How to post GitHub releases to LinkedIn
Three honest paths for getting GitHub releases onto LinkedIn: manual, a DIY automation against the LinkedIn API, and a release-native tool. With a realistic DIY sketch and where it breaks.
What this solves
Someone wants to get GitHub releases onto LinkedIn and is trying to decide between doing it manually, building automation, or using a tool.
How S2P helps
Understand the three real paths from a GitHub release to a LinkedIn post, including a realistic DIY sketch, and pick the one that fits your team.
Key takeaways
- There is no simple official GitHub Action for LinkedIn; DIY means handling LinkedIn OAuth yourself.
- Manual posting is fine at low volume but the rewriting cost grows with cadence.
- A DIY automation is buildable but the auth and approval gaps are real engineering.
- A release-native tool removes the OAuth burden and adds drafting plus approval.
Section 1
Three honest paths
Getting a release onto LinkedIn is easy to describe and surprisingly fiddly to automate. The honest answer is that there are three paths, and which one wins depends entirely on your volume and your tolerance for maintaining auth.
The first path is manual: when you cut a release, you open LinkedIn, rewrite the release notes into a human post, and publish. The second is DIY automation: a GitHub Action fires on the release event, calls the LinkedIn API, and posts. The third is a release-native tool that connects GitHub and LinkedIn, drafts the post for you, and routes it for approval. All three are legitimate; they just trade off differently between effort up front and effort per release.

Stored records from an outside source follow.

-- ==== Sys2Proof/Certificates/Slice0/Obligations.lean ====
section
/-! DEFINITION. The statements for the provers. -/

open Sys2Proof Sys2Proof.Machine

/-- A step takes the command at the front of the queue and runs it on the state with the queue's rest. -/
def Obligations.StepRunsFront : Prop :=
  ∀ (c : Instr) (s : State), step { s with pending := c :: s.pending } = exec c s


/-! ## K14 (12) -/

/-- The register instructions of K14 (12 R266): each writes its result to d, and nothing but the issuing context changes. MUL's
result is late by a distance of 2 (12 R271). -/
def Obligations.K14RegisterInstructions : Prop :=
  ∀ (s : State) (u : Nat) (c : Fin 8) (g d r : BitVec 3) (n : BitVec 5) (imm : BitVec 14),
    let k := 188 + u
    let w := s.blk.drawn
    Does s (.mov k g d r) u c (fun x => x.writeG d (x.readG w r)) ∧
    Does s (.add k g d r) u c (fun x => x.writeG d (x.readG w d + x.readG w r)) ∧
    Does s (.sub k g d r) u c (fun x => x.writeG d (x.readG w d - x.readG w r)) ∧
    Does s (.and k g d r) u c (fun x => x.writeG d (x.readG w d &&& x.readG w r)) ∧
    Does s (.or k g d r) u c (fun x => x.writeG d (x.readG w d ||| x.readG w r)) ∧
    Does s (.xor k g d r) u c (fun x => x.writeG d (x.readG w d ^^^ x.readG w r)) ∧
    Does s (.shl k g d n) u c (fun x => x.writeG d (x.readG w d <<< n.toNat)) ∧
    Does s (.shr k g d n) u c (fun x => x.writeG d (x.readG w d >>> n.toNat)) ∧
    Does s (.sar k g d n) u c (fun x => x.writeG d ((x.readG w d).sshiftRight n.toNat)) ∧
    Does s (.rol k g d n) u c (fun x => x.writeG d ((x.readG w d).rotateLeft n.toNat)) ∧
    Does s (.bswap k g d) u c (fun x => x.writeG d
      ((x.readG w d).extractLsb' 0 8 ++ (x.readG w d).extractLsb' 8 8 ++ (x.readG w d).extractLsb' 16 8 ++
        (x.readG w d).extractLsb' 24 8)) ∧
    Does s (.mul k g d r) u c (fun x => x.produce d (x.readG w d * x.readG w r) 2) ∧
    Does s (.movi k g d imm) u c (fun x => x.writeG d (imm.signExtend 32)) ∧
    Does s (.movu k g d imm) u c (fun x => x.writeG d ((x.readG w d).extractLsb' 0 18 ++ imm)) ∧
    Does s (.addi k g d imm) u c (fun x => x.writeG d (x.readG w d + imm.signExtend 32)) ∧
    Does s (.andi k g d imm) u c (fun x => x.writeG d (x.readG w d &&& imm.signExtend 32)) ∧
    Does s (.ori k g d imm) u c (fun x => x.writeG d (x.readG w d ||| imm.signExtend 32)) ∧
    Does s (.xori k g d imm) u c (fun x => x.writeG d (x.readG w d ^^^ imm.signExtend 32))

/-- CMP and CMPI write their predicate pair with the condition of their code and its complement (12 R268); the pair
value 0 is reserved. A predicate pair (12 R264, R268): its even predicate takes the condition and its odd one the complement, every other predicate
stays, P0 reads true and P1 false; nothing else of the context changes. -/
def Obligations.K14Compares : Prop :=
  (∀ (s : State) (u : Nat) (c : Fin 8) (g d r cond : BitVec 3) (pair : BitVec 2) (imm : BitVec 12),
     let k := 188 + u
     let w := s.blk.drawn
     let holds := fun (a v : BitVec 32) => match cond.toNat with
       | 0 => decide (a = v)
       | 1 => decide (a.toInt < v.toInt)
       | 2 => decide (a.toNat < v.toNat)
       | 3 => decide (a.toInt ≤ v.toInt)
       | 4 => decide (a.toNat ≤ v.toNat)
       | 5 => decide (a &&& v ≠ 0)
       | 6 => decide (digitValue (digits a) < digitValue (digits v))
       | _ => (List.range 8).all fun i => !v.getLsbD i || decide (nibble a i ≤ 9)
     Does s (.cmp k g d r pair cond) u c (fun x => x.setPair pair (holds (x.readG w d) (x.readG w r))) ∧
     Does s (.cmpi k g d cond pair imm) u c (fun x => x.setPair pair (holds (x.readG w d) (imm.signExtend 32))) ∧
     (Instr.cmp k g d r 0 cond).wf = false ∧ (Instr.cmpi k g d cond 0 imm).wf = false ∧
     (∀ k' w x, K14.decode k' w x ≠ some (.cmp k g d r 0 cond) ∧ K14.decode k' w x ≠ some (.cmpi k g d cond 0 imm))) ∧
  (∀ (x : Ctx14) (pair : BitVec 2) (v : Bool) (q : BitVec 3), pair ≠ 0 →
     let y := x.setPair pair v
     y.pred 0 = true ∧ y.pred 1 = false ∧
     (q.toNat = 2 * pair.toNat → y.pred q = v) ∧
     (q.toNat = 2 * pair.toNat + 1 → y.pred q = !v) ∧
     (q.toNat / 2 ≠ pair.toNat → y.pred q = x.pred q) ∧
     y = { x with p := y.p })

/-- Registers and late results (12 R264, R271): a register reads as it was last written; one whose producer's distance has not
passed reads a value that nothing fixes, and the result arrives once it has. The end of an instruction (12 R272 to R274): a repetition under RPT keeps the PC; a branch takes its target after its delay
slot; otherwise the PC moves past the instruction's words, or back to the start of a loop whose end it stands at, LC counting
down, and a loop at its last pass is left. -/
def Obligations.InstructionEnd : Prop :=
  (∀ (x : Ctx14) (n m : Nat) (d q : BitVec 3) (v : BitVec 32) (dist : Nat),
     (x.late = [] → (x.writeG d v).readG n q = if q = d then v else x.readG n q) ∧
     ((x.produce d v dist).readG n d = Config.earlyRead (16 * n + d.toNat)) ∧
     (q ≠ d → (x.produce d v dist).readG n q = x.readG n q) ∧
     (x.late = [] → 0 < dist → (x.produce d v dist).tickLate n =
       { x with late := [{ reg := d, value := v, left := dist }] }) ∧
     (∀ left, 1 < left → ({ x with late := [{ reg := d, value := v, left }] } : Ctx14).tickLate n =
       { x with late := [{ reg := d, value := v, left := left - 1 }] }) ∧
     (({ x with late := [{ reg := d, value := v, left := 1 }] } : Ctx14).tickLate n).readG m q =
       if q = d then v else ({ x with late := [] } : Ctx14).readG m q) ∧
  (∀ (x : Ctx14) (n words : Nat), x.late = [] →
     let y := x.advance n words
     y.g = x.g ∧ y.p = x.p ∧
     (1 < x.rpt → y = { x with rpt := x.rpt - 1 }) ∧
     (x.rpt ≤ 1 → ∀ target, x.delay = some target → (∀ l ∈ x.loops.head?, l.le ≠ x.pc) →
       y = { x with rpt := 0, delay := none, pc := target }) ∧
     (x.rpt ≤ 1 → x.delay = none → (∀ l ∈ x.loops.head?, l.le ≠ x.pc) →
       y = { x with rpt := 0, pc := x.pc + BitVec.ofNat 14 words }) ∧
     (x.rpt ≤ 1 → x.delay = none → ∀ l rest, x.loops = l :: rest → l.le = x.pc → 1 < l.lc.toNat →
       y = { x with rpt := 0, pc := l.ls, loops := { l with lc := l.lc - 1 } :: rest }) ∧
     (x.rpt ≤ 1 → x.delay = none → ∀ l rest, x.loops = l :: rest → l.le = x.pc → l.lc.toNat ≤ 1 →
       y = { x with rpt := 0, pc := x.pc + BitVec.ofNat 14 words, loops := rest }))

/-- Loads (12 R261, R269, R271): an aligned access reads its bytes big-endian, zero-extended, late by a distance of 2; with POST the
base moves on by the size unless it is the destination; a misaligned access traps with cause 0x05. Stores (12 R261, R269): an aligned access of a size writes the low bytes of d, big-endian, at the offset, in the context's bank,
or in bank 0 from context 0; every other byte of that bank and every other bank stays; POST moves the base on. A misaligned access
traps with cause 0x05, and an aligned store to bank 0 from another context with cause 0x06. -/
def Obligations.K14Memory : Prop :=
  (∀ (s : State) (u : Nat) (c : Fin 8) (g d r : BitVec 3) (common post : Bool) (disp : BitVec 12),
     let w := s.blk.drawn
     ∀ load size, (load, size) ∈ [(Instr.ldw, 4), (Instr.ldh, 2), (Instr.ldb, 1)] →
       let i := load (188 + u) g d r common post disp
       let x := s.blk.counted u c
       let off := (x.readG w r + disp.setWidth 32).toNat % 4096
       s.blk.Issues i u c →
         (off % size = 0 → Completes s i u c fun x =>
           (if post ∧ r ≠ d then x.writeG r (x.readG w r + BitVec.ofNat 32 size) else x).produce d
             (BitVec.ofNat 32 (ofBE (bankRead (s.blk.bankOf u c common) off size))) 2) ∧
         (off % size ≠ 0 → Traps s i u c 0x05)) ∧
  (∀ (s : State) (u : Nat) (c : Fin 8) (g d r : BitVec 3) (common post : Bool) (disp : BitVec 12),
     let w := s.blk.drawn
     ∀ store size, (store, size) ∈ [(Instr.stw, 4), (Instr.sth, 2), (Instr.stb, 1)] →
       let i := store (188 + u) g d r common post disp
       let x := s.blk.counted u c
       let off := (x.readG w r + disp.setWidth 32).toNat % 4096
       let own := fun (b : Block) => b.bankOf u c false
       s.blk.Issues i u c →
         (off % size = 0 → ¬ (common = true ∧ c ≠ 0) → ∃ t, exec i s = .next t ∧
           bankRead (own t.blk) off size = toBE size (x.readG w d).toNat ∧
           (∀ a, a < off ∨ off + size ≤ a → Table.get 0 (own t.blk) a = Table.get 0 (own s.blk) a) ∧
           (c ≠ 0 → (t.blk.core u).common = (s.blk.core u).common) ∧
           (∀ v e, ¬ (v = u ∧ e = c) → t.blk.cx v e = s.blk.cx v e) ∧
           (∀ v, v ≠ u → t.blk.core v = s.blk.core v) ∧
           t.blk.core u = { s.blk.core u with ctxs := (t.blk.core u).ctxs, common := (t.blk.core u).common } ∧
           t = { s with blk := { s.blk with pay := { s.blk.pay with cores := t.blk.pay.cores }, free := t.blk.free } } ∧
           { t.blk.cx u c with bank := x.bank } =
             (if post then x.writeG r (x.readG w r + BitVec.ofNat 32 size) else x).advance w (s.blk.sizeAt x.pc)) ∧
         (off % size ≠ 0 → Traps s i u c 0x05) ∧
         (off % size = 0 → common = true → c ≠ 0 → Traps s i u c 0x06))

/-- Packed decimal and nibble instructions (12 R270). Digits are nibbles read modulo 10. A nibble put in a register (12 R270): the nibble at its position reads back, the seven others stay. -/
def Obligations.K14Decimal : Prop :=
  (∀ (s : State) (u : Nat) (c : Fin 8) (g d r pos : BitVec 3) (pair : BitVec 2) (byReg : Bool),
     let k := 188 + u
     let w := s.blk.drawn
     let val := fun (v : BitVec 32) => digitValue (digits v)
     let carry := fun (x : Ctx14) => if x.p.getLsbD (2 * pair.toNat) then 1 else 0
     let place := fun (x : Ctx14) => if byReg then (x.readG w pos).toNat % 8 else pos.toNat
     Does s (.dadd k g d r pair) u c (fun x =>
       let n := val (x.readG w d) + val (x.readG w r)
       (x.writeG d (packDigits (n % 10 ^ 8))).setPair pair (decide (10 ^ 8 ≤ n))) ∧
     Does s (.dadc k g d r pair) u c (fun x =>
       let n := val (x.readG w d) + val (x.readG w r) + carry x
       (x.writeG d (packDigits (n % 10 ^ 8))).setPair pair (decide (10 ^ 8 ≤ n))) ∧
     Does s (.dsub k g d r pair) u c (fun x =>
       let n : Int := (val (x.readG w d) : Int) - val (x.readG w r)
       (x.writeG d (packDigits (n % 10 ^ 8).toNat)).setPair pair (decide (n < 0))) ∧
     Does s (.dsbb k g d r pair) u c (fun x =>
       let n : Int := (val (x.readG w d) : Int) - val (x.readG w r) - carry x
       (x.writeG d (packDigits (n % 10 ^ 8).toNat)).setPair pair (decide (n < 0))) ∧
     Does s (.daddn k g d r) u c (fun x => x.writeG d (digitwise (fun a v => a + v) (x.readG w d) (x.readG w r))) ∧
     Does s (.dsubn k g d r) u c (fun x => x.writeG d (digitwise (fun a v => a + 10 - v) (x.readG w d) (x.readG w r))) ∧
     Does s (.daa k g d r) u c (fun x => x.writeG d (packDigits ((x.readG w d).toNat % 10 ^ 8))) ∧
     Does s (.dbin k g d r) u c (fun x => x.writeG d (BitVec.ofNat 32 (val (x.readG w d)))) ∧
     Does s (.next k g d r byReg pos) u c (fun x => x.writeG d (BitVec.ofNat 32 ((x.readG w r).toNat / 16 ^ place x % 16))) ∧
     Does s (.nins k g d r byReg pos) u c (fun x => x.writeG d (putNibble (x.readG w d) (place x) (x.readG w r).toNat)) ∧
     Does s (.nshl k g d r) u c (fun x => x.writeG d ((x.readG w d).extractLsb' 0 28 ++ (x.readG w r).extractLsb' 0 4))) ∧
  (∀ (d : BitVec 32) (p q v : Nat), p < 8 → q < 8 →
     nibble (putNibble d p v) q = if q = p then v % 16 else nibble d q)


/-- Branches (12 R266, R272): outside a loop's end and a delay slot, B, CALL, JR and RET go on to their delay slot with their target
pending; CALL and the calling JR set LK to the address after the slot. In a delay slot they trap with cause 0x04. Loops and RPT (12 R273, R274): with no loop active and no delay slot, LOOP and LOOPI with a count above 0 and an end behind them
push the loop (LS after the instruction, LE, LC), a count of 0 goes on past the end's instruction, and an end that does not lie
behind them traps with cause 0x03; a fifth loop traps with cause 0x02. RPT repeats the instruction that follows, or
traps with cause 0x01 where that may not be repeated. A count field of 0 stands for 64. -/
def Obligations.K14BranchesAndLoops : Prop :=
  (∀ (s : State) (u : Nat) (c : Fin 8) (g r : BitVec 3) (imm : BitVec 14),
     let k := 188 + u
     let x := s.blk.counted u c
     let slot := x.pc + BitVec.ofNat 14 (s.blk.sizeAt x.pc)
     let after := slot + BitVec.ofNat 14 (s.blk.sizeAt slot)
     let goes := fun (i : Instr) (target : BitVec 14) (link : Bool) => s.blk.Issues i u c →
       ((∀ l ∈ x.loops.head?, l.le ≠ x.pc ∧ l.le ≠ slot) → x.delay = none → ∃ t, exec i s = .next t ∧ OnlyContext s t u c ∧
         t.blk.cx u c = { x.tickLate s.blk.drawn with
           pc := slot, delay := some target, rpt := 0, lk := if link then after else x.lk }) ∧
       ((∀ l ∈ x.loops.head?, l.le ≠ x.pc ∧ l.le ≠ slot) → x.delay.isSome = true → Traps s i u c 0x04) ∧
       ((∃ l, x.loops.head? = some l ∧ (l.le = x.pc ∨ l.le = slot)) → Traps s i u c 0x03)
     goes (.branch k g imm) imm false ∧ goes (.call k g imm) imm true ∧
     goes (.jrJump k g r) ((x.readG s.blk.drawn r).setWidth 14) false ∧
     goes (.jrCall k g r) ((x.readG s.blk.drawn r).setWidth 14) true ∧
     goes (.ret k g) x.lk false) ∧
  (∀ (s : State) (u : Nat) (c : Fin 8) (g r : BitVec 3) (n : BitVec 6) (le : BitVec 14),
     let k := 188 + u
     let w := s.blk.drawn
     let x := s.blk.counted u c
     let count := if n = 0 then 64 else n.toNat
     let loops := fun (i : Instr) (m : Nat) => s.blk.Issues i u c → x.delay = none →
       (x.loops = [] → x.pc.toNat < le.toNat → 0 < m → ∃ t, exec i s = .next t ∧ OnlyContext s t u c ∧
         t.blk.cx u c = { x.advance w (s.blk.sizeAt x.pc) with
           loops := [{ ls := (x.advance w (s.blk.sizeAt x.pc)).pc, le, lc := BitVec.ofNat 32 m }] }) ∧
       (x.loops = [] → x.pc.toNat < le.toNat → m = 0 → ∃ t, exec i s = .next t ∧ OnlyContext s t u c ∧
         t.blk.cx u c = { x.advance w (s.blk.sizeAt x.pc) with pc := le + BitVec.ofNat 14 (s.blk.sizeAt le) }) ∧
       (x.loops = [] → le.toNat ≤ x.pc.toNat → Traps s i u c 0x03) ∧
       (x.loops.length = 4 → 0 < m → Traps s i u c 0x02)
     loops (.loop k g r le) (x.readG w r).toNat ∧ loops (.loopi k g n le) count ∧
     (s.blk.Issues (.rpt k g n) u c → x.delay = none → x.loops = [] →
       (∀ j, s.blk.instrAt u (x.pc + 1) = some j → unrepeatable j = false → ∃ t, exec (.rpt k g n) s = .next t ∧
         OnlyContext s t u c ∧ t.blk.cx u c = { x.tickLate w with pc := x.pc + 1, rpt := count }) ∧
       (∀ j, s.blk.instrAt u (x.pc + 1) = some j → unrepeatable j = true → Traps s (.rpt k g n) u c 0x01) ∧
       (s.blk.instrAt u (x.pc + 1) = none → Traps s (.rpt k g n) u c 0x01)))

The detail that surprises people is that LinkedIn is the hardest of the major channels to automate yourself. Unlike Discord, there is no simple webhook URL, and unlike some platforms there is no blessed, maintained official GitHub Action that just works. LinkedIn posting goes through their API, which requires an OAuth app, the right permission scopes, and token handling. That is not a reason to avoid automation; it is the reason to be clear-eyed about which path you are signing up for.
So the framing for the rest of this guide is practical. We will cover the manual path quickly because it is genuinely fine at low volume, sketch a realistic DIY automation so you can see exactly what you would be maintaining, and then explain where a release-native tool earns its keep. No path is universally right - the goal is to help you pick the one that matches how often you ship.
- Manual: rewrite release notes into a post and publish by hand.
- DIY: a GitHub Action calls the LinkedIn API on the release event.
- Tool: a release-native product drafts and routes for approval.
- LinkedIn has no simple webhook and no blessed official Action.
Section 2
Path 1: the manual way (and why it is fine at first)
Do not over-engineer a problem you have twice a month. Manual posting is the correct default until the rewriting cost starts to hurt.
The manual path is straightforward. When you publish a release, you read the release notes, translate the changes into user value, write a LinkedIn post in your own voice, and publish it. LinkedIn rewards the business framing - who this helps and why it matters - so the rewrite is real work, not a copy-paste. For a team that ships a meaningful, LinkedIn-worthy release every couple of weeks, this is completely reasonable and arguably better than automation, because every post gets full human attention.
The reason manual posting breaks down is cadence, not difficulty. If you ship weekly or more, the context switch starts to bite: you have to remember to do it, open the blank composer, re-read the release, and rewrite it, every single time. That friction is precisely what makes release marketing quietly stop happening on busy sprints. The post that never gets written is the most common failure mode, and it is invisible because nothing breaks - the work just silently does not ship.
So treat the manual path as the honest starting point and watch for the signal that it is time to automate: you are skipping posts you meant to write, or the rewriting is eating time you would rather spend building. When that signal arrives, you have two automation options, and the next sections cover both with their real trade-offs.
- Manual posting is the right default at low volume.
- The rewrite is real work because LinkedIn wants business framing.
- It breaks down on cadence, not difficulty.
- The signal to automate: you keep skipping posts you meant to write.
Section 3
Path 2: the DIY automation (a realistic sketch)
You can build this. Here is an honest sketch of what it takes, including the part everyone underestimates: LinkedIn OAuth.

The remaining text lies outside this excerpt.